-- ==== Sys2Proof/Machine/Syndrome.lean ====
section
/-!
DEFINITION. The syndrome engine (R194-R205): its configuration memory, rounds, checks, imports, lookups, toggles and records.
-/
namespace Sys2Proof.Machine

/-! ### The syndrome configuration memory (R194) -/

/-- `n` bytes at offset `o` of the active syndrome memory of region `r`. -/
def synRd (m : Mems) (r o n : Nat) : Nat := rdN zeroByte m.syA (r * 327680 + o) n
/-- Input map entry `u`. -/
def synIn (m : Mems) (r u : Nat) : Nat := synRd m r (4 * u) 4
/-- The inputs in use. -/
def synUsed (m : Mems) (r : Nat) : List Nat := (upFrom 0 128).filter (fun u => bitsOf (synIn m r u) 12 2 != 0)
/-- The input bit that BITSEL forms from a class. -/
def inputBit (sel cls : Nat) : Bool := if sel = 1 then cls == 1 else if sel = 2 then cls != 0 else if sel = 3 then cls == 2 else false
/-- The control word of check `k`. -/
def chkWord (m : Mems) (r k : Nat) : Nat := synRd m r (0x200 + 16 * k + 8) 4
/-- The used input indices of check `k`. -/
def chkIdx (m : Mems) (r k : Nat) : List Nat :=
  ((upFrom 0 8).map (fun i => synRd m r (0x200 + 16 * k + i) 1)).filterMap (fun b => if bitAt b 7 then some (b % 128) else none)
/-- Import map entry `x`. -/
def impEntry (m : Mems) (r x : Nat) : Nat := synRd m r (0x600 + 2 * x) 2
/-- The import entries in use with their port, sending region and bit. -/
def impUsed (m : Mems) (r : Nat) : List (Nat × Nat × Nat × Nat) :=
  (upFrom 0 32).filterMap (fun x => let e := impEntry m r x
                                    if bitAt e 15 then some (x, bitsOf e 0 2, bitsOf e 2 3, bitsOf e 5 5) else none)
/-- WIDTH of group `x`. -/
def grpWidth (m : Mems) (r x : Nat) : Nat := synRd m r (0x700 + 32 * x + 18) 1 % 32
/-- BASE of group `x`. -/
def grpBase (m : Mems) (r x : Nat) : Nat := synRd m r (0x700 + 32 * x + 16) 2
/-- The positions of group `x`. -/
def grpPos (m : Mems) (r x : Nat) : List Nat := (upFrom 0 (grpWidth m r x)).map (fun i => synRd m r (0x700 + 32 * x + i) 1 % 128)
/-- The groups in use, ascending. -/
def grpUsed (m : Mems) (r : Nat) : List Nat := (upFrom 0 8).filter (fun x => grpWidth m r x != 0)
/-- Target `t` of group `x`: cell and whether the bit is Z. -/
def target (m : Mems) (r x t : Nat) : Option (Nat × Bool) :=
  let e := synRd m r (0x800 + 32 * x + 2 * t) 2
  if bitAt e 15 then some (bitsOf e 0 12, bitAt e 12) else none
/-- Entry `i` of the lookup table (R200). -/
def lutEntry (m : Mems) (r i : Nat) : Nat := synRd m r (0x10000 + 4 * i) 4

/-! ### Rounds -/

/-- The syndrome engine of region `r` changed. -/
def Core.modSynd (c : Core) (r : Nat) (f : Synd → Synd) : Core := c.modRgn r (fun x => { x with synd := f x.synd })

/-- Shows BUSY: a round is open or in lookup (R206). -/
def Core.synBusy (c : Core) (r : Nat) : Core :=
  c.setOn (Fd.RGN_SYND_STS_BUSY r) ((c.rgn r).synd.rounds.any (fun d => !d.fin))

/-- A round just opened. -/
def Round.open (no p dl : Nat) : Round :=
  { no := no, p := p, dl := dl, pNext := none, inputs := [], missing := [], close := none, cut := false, deadl := false, formed := false, bits := 0, d := 0,
    era := 0, got := [], imp := 0, impEra := 0, impAt := p, expired := false, start := none, stalled := false, idx := 0, applied := 0, esc := 0,
    prev := false, togg := [], fin := false, dead := false }

/-- The tick at which a decision is an input of the syndrome engine of region `r` (R183). -/
def BusItem.atRgn (i : BusItem) (r : Nat) : Nat := i.base + (if i.rgn = r then 3 else 4)

/-- The first decision of the source of input `u` in the span of a round (R196). -/
def Core.roundItem (c : Core) (m : Mems) (r : Nat) (d : Round) (u : Nat) : Option BusItem :=
  let g := bitsOf (synIn m r u) 0 12
  c.bus.find? (fun i => i.kind == BusKind.dec && i.src == g && decide (d.p ≤ i.latch)
    && (match d.pNext with
        | none => true
        | some n => decide (i.latch < n)))

/-- The tick at which the last used input of a round arrives; none while one is missing. P when no input is used (R196). -/
def Core.roundFull (c : Core) (m : Mems) (r : Nat) (d : Round) : Option Nat :=
  (synUsed m r).foldl (fun a u =>
    match a, c.roundItem m r d u with
    | some t, some i => some (max t (i.atRgn r))
    | _, _ => none) (some d.p)

/-- The close tick of an open round, as far as it is known (R196). -/
def Core.roundClose (c : Core) (m : Mems) (r : Nat) (d : Round) : Nat :=
  let t := d.p + d.dl
  let t := match d.pNext with
    | some n => min t n
    | none => t
  match c.roundFull m r d with
  | some f => min t f
  | none => t

/-- A round of region `r` closes at tick `t` (R196): inputs taken, ROUNDS counted; decisions on their way for MISSING inputs are late. -/
def Core.closeRound (c : Core) (m : Mems) (r : Nat) (d : Round) (t : Nat) (cut : Bool) : Core × Round :=
  let used := synUsed m r
  let took := used.filterMap (fun u =>
    match c.roundItem m r d u with
    | some i => if i.atRgn r ≤ t then some (u, i.cls, i.inv) else none
    | none => none)
  let miss := used.filter (fun u => !(took.any (fun e => e.1 == u)))
  let cut := cut || d.pNext == some t
  let dead := decide (d.p + d.dl ≤ t)
  let flying := (miss.filterMap (fun u => c.roundItem m r d u)).eraseDups
  let c := (c.inc (Fd.RGN_SYND_CNT0_ROUNDS r) 1).stick (Fd.RGN_SYND_STS_CUT r) cut
  let c := if cut || dead then c.inc (Fd.RGN_SYND_CNT2_LATE_IN r) flying.length else c
  (c, { d with inputs := took, missing := miss, close := some t, cut := cut, deadl := dead })

/-- A decision of cell `g` latched at `l` is posted: every region counts it that has a closed round for which it is late (R196). -/
def Core.synLate (c : Core) (m : Mems) (g l : Nat) : Core :=
  c.regions.foldl (fun c r =>
    if !c.parked r && (c.rgn r).synd.rounds.any (fun d => d.close.isSome && (d.cut || d.deadl) && decide (d.p ≤ l)
        && (match d.pNext with
            | none => true
            | some n => decide (l < n))
        && d.missing.any (fun u => bitsOf (synIn m r u) 0 12 == g))
    then c.inc (Fd.RGN_SYND_CNT2_LATE_IN r) 1 else c) c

+ + + +

_TASK TO COMPLETE:_ From the records above, show each line that contains the word "configuration".

_OUTPUT OF THE EXERCISE:_
DEFINITION. The syndrome engine (R194-R205): its configuration memory, rounds, checks, imports, lookups, toggles and records.
/-! ### The syndrome configuration memory (R194) -/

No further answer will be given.